> [Recorded data]
-- ==== Sys2Proof/Laws/Codes.lean ====
section
/-! SUPPORT. The codes of the fields and their inverses: what the decoder reads back of what the encoder wrote. -/

namespace Sys2Proof

theorem Operand.ofCode_code (o : Operand) : Operand.ofCode o.code = o := by
  have key : ∀ (n : Nat) (h : n < 256), (BitVec.ofNat 8 n).toNat = n := fun n h => by
    rw [BitVec.toNat_ofNat]; omega
  cases o with
  | v r =>
    have := r.isLt
    simp only [Operand.code, Operand.ofCode, key r.val (by omega)]
    rw [dif_pos (by omega)]
  | s r =>
    have := r.isLt
    simp only [Operand.code, Operand.ofCode, key (0x80 + r.val) (by omega)]
    rw [dif_neg (by omega), dif_pos (by omega)]
    exact congrArg Operand.s (Fin.ext (by show 0x80 + r.val - 0x80 = r.val; omega))
  | l r => revert r; decide
  | p r => revert r; decide
  | special x =>
    have h : x.index < 16 := by cases x <;> decide
    have hi : Special.ofIndex x.index = x := by cases x <;> rfl
    simp only [Operand.code, Operand.ofCode, key (0xD0 + x.index) (by omega)]
    iterate 3 rw [dif_neg (by omega)]
    iterate 4 rw [if_neg (by omega)]
    rw [dif_neg (by omega), if_pos (by omega), Nat.add_sub_cancel_left, hi]
  | reserved r =>
    have := r.isLt
    simp only [Operand.code, Operand.ofCode, key (0xE0 + r.val) (by omega)]
    iterate 3 rw [dif_neg (by omega)]
    iterate 4 rw [if_neg (by omega)]
    rw [dif_neg (by omega), if_neg (by omega)]
    exact congrArg Operand.reserved (Fin.ext (by show (0xE0 + r.val - 0xE0) % 32 = r.val; omega))
  | _ => rfl

theorem Special.index_ofIndex (n : Nat) (h : n < 16) : (Special.ofIndex n).index = n := by
  revert n; decide

theorem Operand.code_ofCode (c : BitVec 8) : (Operand.ofCode c).code = c := by
  have hc := c.isLt
  apply BitVec.eq_of_toNat_eq
  simp only [Operand.ofCode]
  have key : ∀ (n : Nat) (h : n < 256), (BitVec.ofNat 8 n).toNat = n := fun n h => by
    rw [BitVec.toNat_ofNat]; omega
  split
  · simp only [Operand.code]; rw [key _ (by omega)]
  split
  · simp only [Operand.code]; rw [key _ (by omega)]; omega
  split
  · simp only [Operand.code]; rw [key _ (by omega)]; omega
  split
  · rename_i h; rw [h]; rfl
  split
  · rename_i h; rw [h]; rfl
  split
  · rename_i h; rw [h]; rfl
  split
  · rename_i h; rw [h]; rfl
  split
  · simp only [Operand.code]; rw [key _ (by omega)]; omega
  split
  · simp only [Operand.code]; rw [Special.index_ofIndex _ (by omega), key _ (by omega)]; omega
  · simp only [Operand.code]; rw [key _ (by omega)]; omega

theorem ElemType.ofCode_code (t : ElemType) : ElemType.ofCode t.code = some t := by cases t <;> rfl

theorem Cond.ofCode_code (c : Cond) : Cond.ofCode c.code = some c := by cases c <;> rfl

theorem Scope.ofCode_code (s : Scope) : Scope.ofCode s.code = s := by cases s <;> rfl

theorem FencePaths.ofCode_code (p : FencePaths) : FencePaths.ofCode p.code = p := by
  obtain ⟨a, b, c, d, e⟩ := p
  cases a <;> cases b <;> cases c <;> cases d <;> cases e <;> rfl

/-- A word's fields are the word. -/
theorem word_fieldsOf (w : Word) : (fieldsOf w).word = w := by
  apply BitVec.eq_of_toNat_eq
  have := w.isLt
  simp only [fieldsOf, Fields.word, BitVec.toNat_ofNat, decide_eq_true_eq]
  split <;> omega

/-- The fields that a word was made of are its fields. -/
theorem fieldsOf_word (f : Fields) : fieldsOf f.word = f := by
  obtain ⟨op, nw, d, a, b⟩ := f
  have h1 := op.isLt
  have h2 := d.isLt
  have h3 := a.isLt
  have h4 := b.isLt
  have hn : (Fields.word ⟨op, nw, d, a, b⟩).toNat
      = op.toNat * 2 ^ 25 + (if nw then 2 ^ 24 else 0) + d.toNat * 2 ^ 16 + a.toNat * 2 ^ 8 + b.toNat := by
    simp only [Fields.word, BitVec.toNat_ofNat]
    cases nw <;> simp <;> omega
  simp only [fieldsOf, hn, Fields.mk.injEq]
  refine ⟨?_, ?_, ?_, ?_, ?_⟩
  · apply BitVec.eq_of_toNat_eq
    simp only [BitVec.toNat_ofNat]
    cases nw <;> simp <;> omega
  · cases nw <;> simp <;> omega
  all_goals
    apply BitVec.eq_of_toNat_eq
    simp only [BitVec.toNat_ofNat]
    cases nw <;> simp <;> omega

theorem imm16_parts (op : BitVec 7) (nw : Bool) (d : BitVec 8) (i : BitVec 16) :
    imm16 ⟨op, nw, d, immHi i, immLo i⟩ = i := by
  apply BitVec.eq_of_toNat_eq
  have := i.isLt
  simp only [imm16, immHi, immLo, BitVec.toNat_ofNat]
  omega

theorem immHi_imm16 (f : Fields) : immHi (imm16 f) = f.a := by
  apply BitVec.eq_of_toNat_eq
  have := f.a.isLt
  have := f.b.isLt
  simp only [imm16, immHi, BitVec.toNat_ofNat]
  omega

theorem immLo_imm16 (f : Fields) : immLo (imm16 f) = f.b := by
  apply BitVec.eq_of_toNat_eq
  have := f.a.isLt
  have := f.b.isLt
  simp only [imm16, immLo, BitVec.toNat_ofNat]
  omega

theorem off25_offFields (op : BitVec 7) (o : BitVec 25) : off25 (offFields op o) = o := by
  apply BitVec.eq_of_toNat_eq
  have := o.isLt
  simp only [off25, offFields, BitVec.toNat_ofNat, decide_eq_true_eq]
  split <;> omega

theorem offFields_off25 (f : Fields) : offFields f.op (off25 f) = f := by
  obtain ⟨op, nw, d, a, b⟩ := f
  have h2 := d.isLt
  have h3 := a.isLt
  have h4 := b.isLt
  have hn : (off25 ⟨op, nw, d, a, b⟩).toNat
      = (if nw then 2 ^ 24 else 0) + d.toNat * 2 ^ 16 + a.toNat * 256 + b.toNat := by
    simp only [off25, BitVec.toNat_ofNat]
    cases nw <;> simp <;> omega
  simp only [offFields, hn, Fields.mk.injEq, true_and]
  refine ⟨?_, ?_, ?_, ?_⟩
  · cases nw <;> simp <;> omega
  all_goals
    apply BitVec.eq_of_toNat_eq
    simp only [BitVec.toNat_ofNat]
    cases nw <;> simp <;> omega

/-! ### The decoder's formats, on fields that the encoder wrote -/

theorem nwDab_code (op : BitVec 7) (nw dsrc : Bool) (d a b : Operand) (mk : Bool → Operand → Operand → Operand → Instr)
    (h : (dsrc || nwClear nw d) = true) :
    nwDab ⟨op, nw, d.code, a.code, b.code⟩ dsrc mk = .ok (mk nw d a b) := by
  have hz : ∀ x : Operand, x == .v 0 → x.code = 0 := by intro x hx; rw [eq_of_beq hx]; rfl
  cases nw <;> cases dsrc <;> (simp_all [nwDab, nwClear, Operand.ofCode_code]; try rfl)

theorem nwDa_code (op : BitVec 7) (nw dsrc : Bool) (d a : Operand) (b : BitVec 8) (mk : Bool → Operand → Operand → Instr)
    (h : (dsrc || nwClear nw d) = true) :
    nwDa ⟨op, nw, d.code, a.code, b⟩ dsrc mk = .ok (mk nw d a) := by
  have hz : ∀ x : Operand, x == .v 0 → x.code = 0 := by intro x hx; rw [eq_of_beq hx]; rfl
  cases nw <;> cases dsrc <;> (simp_all [nwDa, nwClear, Operand.ofCode_code]; try rfl)

theorem nwDaq_code (op : BitVec 7) (nw : Bool) (d a : Operand) (q : BitVec 8) (mk : Bool → Operand → Operand → BitVec 8 → Instr)
    (h : nwClear nw d = true) :
    nwDaq ⟨op, nw, d.code, a.code, q⟩ mk = .ok (mk nw d a q) := by
  have hz : ∀ x : Operand, x == .v 0 → x.code = 0 := by intro x hx; rw [eq_of_beq hx]; rfl
  cases nw <;> (simp_all [nwDaq, nwClear, Operand.ofCode_code]; try rfl)

theorem dImm_code (op : BitVec 7) (nw dsrc : Bool) (d : Operand) (i : BitVec 16) (mk : Bool → Operand → BitVec 16 → Instr)
    (h : (dsrc || nwClear nw d) = true) :
    dImm ⟨op, nw, d.code, immHi i, immLo i⟩ dsrc mk = .ok (mk nw d i) := by
  have hz : ∀ x : Operand, x == .v 0 → x.code = 0 := by intro x hx; rw [eq_of_beq hx]; rfl
  cases nw <;> cases dsrc <;> (simp_all [dImm, nwClear, Operand.ofCode_code, imm16_parts]; try rfl)

theorem nwD_code (op : BitVec 7) (nw : Bool) (d : Operand) (b : BitVec 8) (mk : Bool → Operand → Instr)
    (h : nwClear nw d = true) : nwD ⟨op, nw, d.code, 0, b⟩ mk = .ok (mk nw d) := by
  have hz : ∀ x : Operand, x == .v 0 → x.code = 0 := by intro x hx; rw [eq_of_beq hx]; rfl
  cases nw <;> (simp_all [nwD, nwClear, Operand.ofCode_code]; try rfl)

theorem aOnly_code (op : BitVec 7) (a : Operand) (mk : Operand → Instr) : aOnly ⟨op, false, 0, a.code, 0⟩ mk = .ok (mk a) := by
  simp [aOnly, Operand.ofCode_code]

theorem aAndB_code (op : BitVec 7) (a b : Operand) (mk : Operand → Operand → Instr) :
    aAndB ⟨op, false, 0, a.code, b.code⟩ mk = .ok (mk a b) := by
  simp [aAndB, Operand.ofCode_code]

theorem dab_code (op : BitVec 7) (d a b : Operand) (mk : Operand → Operand → Operand → Instr) :
    dab ⟨op, false, d.code, a.code, b.code⟩ mk = .ok (mk d a b) := by
  simp [dab, Operand.ofCode_code]

theorem aFn_code (op : BitVec 7) (a : Operand) (b : BitVec 8) (mk : Operand → Instr) :
    aFn ⟨op, false, 0, a.code, b⟩ mk = .ok (mk a) := by
  simp [aFn, Operand.ofCode_code]

theorem dFn_code (op : BitVec 7) (d : Operand) (b : BitVec 8) (mk : Operand → Instr) :
    dFn ⟨op, false, d.code, 0, b⟩ mk = .ok (mk d) := by
  simp [dFn, Operand.ofCode_code]

theorem daFn_code (op : BitVec 7) (d a : Operand) (b : BitVec 8) (mk : Operand → Operand → Instr) :
    daFn ⟨op, false, d.code, a.code, b⟩ mk = .ok (mk d a) := by
  simp [daFn, Operand.ofCode_code]

theorem decodeCmp_code (nw : Bool) (k : Fin 8) (c : Cond) (a b : Operand) :
    decodeCmp ⟨0x25, nw, b.code, a.code, BitVec.ofNat 8 (16 * k.val + c.code)⟩ = .ok (.cmp nw k c a b) := by
  have hc : c.code < 15 := by cases c <;> decide
  have hn : (BitVec.ofNat 8 (16 * k.val + c.code)).toNat = 16 * k.val + c.code := by
    rw [BitVec.toNat_ofNat]; have := k.isLt; omega
  have h1 : ¬ (16 * k.val + c.code) / 128 = 1 := by have := k.isLt; omega
  have h2 : (16 * k.val + c.code) % 16 = c.code := by omega
  have h3 : (16 * k.val + c.code) / 16 % 8 = k.val := by have := k.isLt; omega
  simp only [decodeCmp, hn, h1, h2, Cond.ofCode_code, if_false, Operand.ofCode_code, h3]

theorem decodeCvt_code (nw : Bool) (t : ElemType) (d a : Operand) (h : nwClear nw d = true) :
    decodeCvt ⟨0x2C, nw, d.code, a.code, BitVec.ofNat 8 t.code⟩ = .ok (.cvt nw t d a) := by
  have hc : t.code < 32 := by cases t <;> decide
  have hn : (BitVec.ofNat 8 t.code).toNat = t.code := by rw [BitVec.toNat_ofNat]; omega
  have h1 : ¬ t.code / 32 ≠ 0 := by omega
  have h2 : t.code % 32 = t.code := by omega
  simp only [decodeCvt, hn, h1, h2, ElemType.ofCode_code, if_false]
  exact nwDa_code _ nw false d a _ _ (by simpa using h)

theorem decodeFence_code (p : FencePaths) (sc : Scope) (h : (p.net || p.eng || p.scr || p.st || p.ld) = true) :
    decodeFence ⟨0x47, false, 0, 0, BitVec.ofNat 8 (p.code * 4 + sc.code)⟩ = .ok (.fence p sc) := by
  obtain ⟨a, b, c, d, e⟩ := p
  cases a <;> cases b <;> cases c <;> cases d <;> cases e <;> first | (simp at h; done) | (cases sc <;> rfl)

end Sys2Proof
end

> [Problem details] In the answer, the lines from the first line of the data above through the line containing "special x =>" must appear exactly as written, with nothing else.

> [Response]
-- ==== Sys2Proof/Laws/Codes.lean ====
section
/-! SUPPORT. The codes of the fields and their inverses: what the decoder reads back of what the encoder wrote. -/

namespace Sys2Proof

theorem Operand.ofCode_code (o : Operand) : Operand.ofCode o.code = o := by
  have key : ∀ (n : Nat) (h : n < 256), (BitVec.ofNat 8 n).toNat = n := fun n h => by
    rw [BitVec.toNat_ofNat]; omega
  cases o with
  | v r =>
    have := r.isLt
    simp only [Operand.code, Operand.ofCode, key r.val (by omega)]
    rw [dif_pos (by omega)]
  | s r =>
    have := r.isLt
    simp only [Operand.code, Operand.ofCode, key (0x80 + r.val) (by omega)]
    rw [dif_neg (by omega), dif_pos (by omega)]
    exact congrArg Operand.s (Fin.ext (by show 0x80 + r.val - 0x80 = r.val; omega))
  | l r => revert r; decide
  | p r => revert r; decide
  | special x =>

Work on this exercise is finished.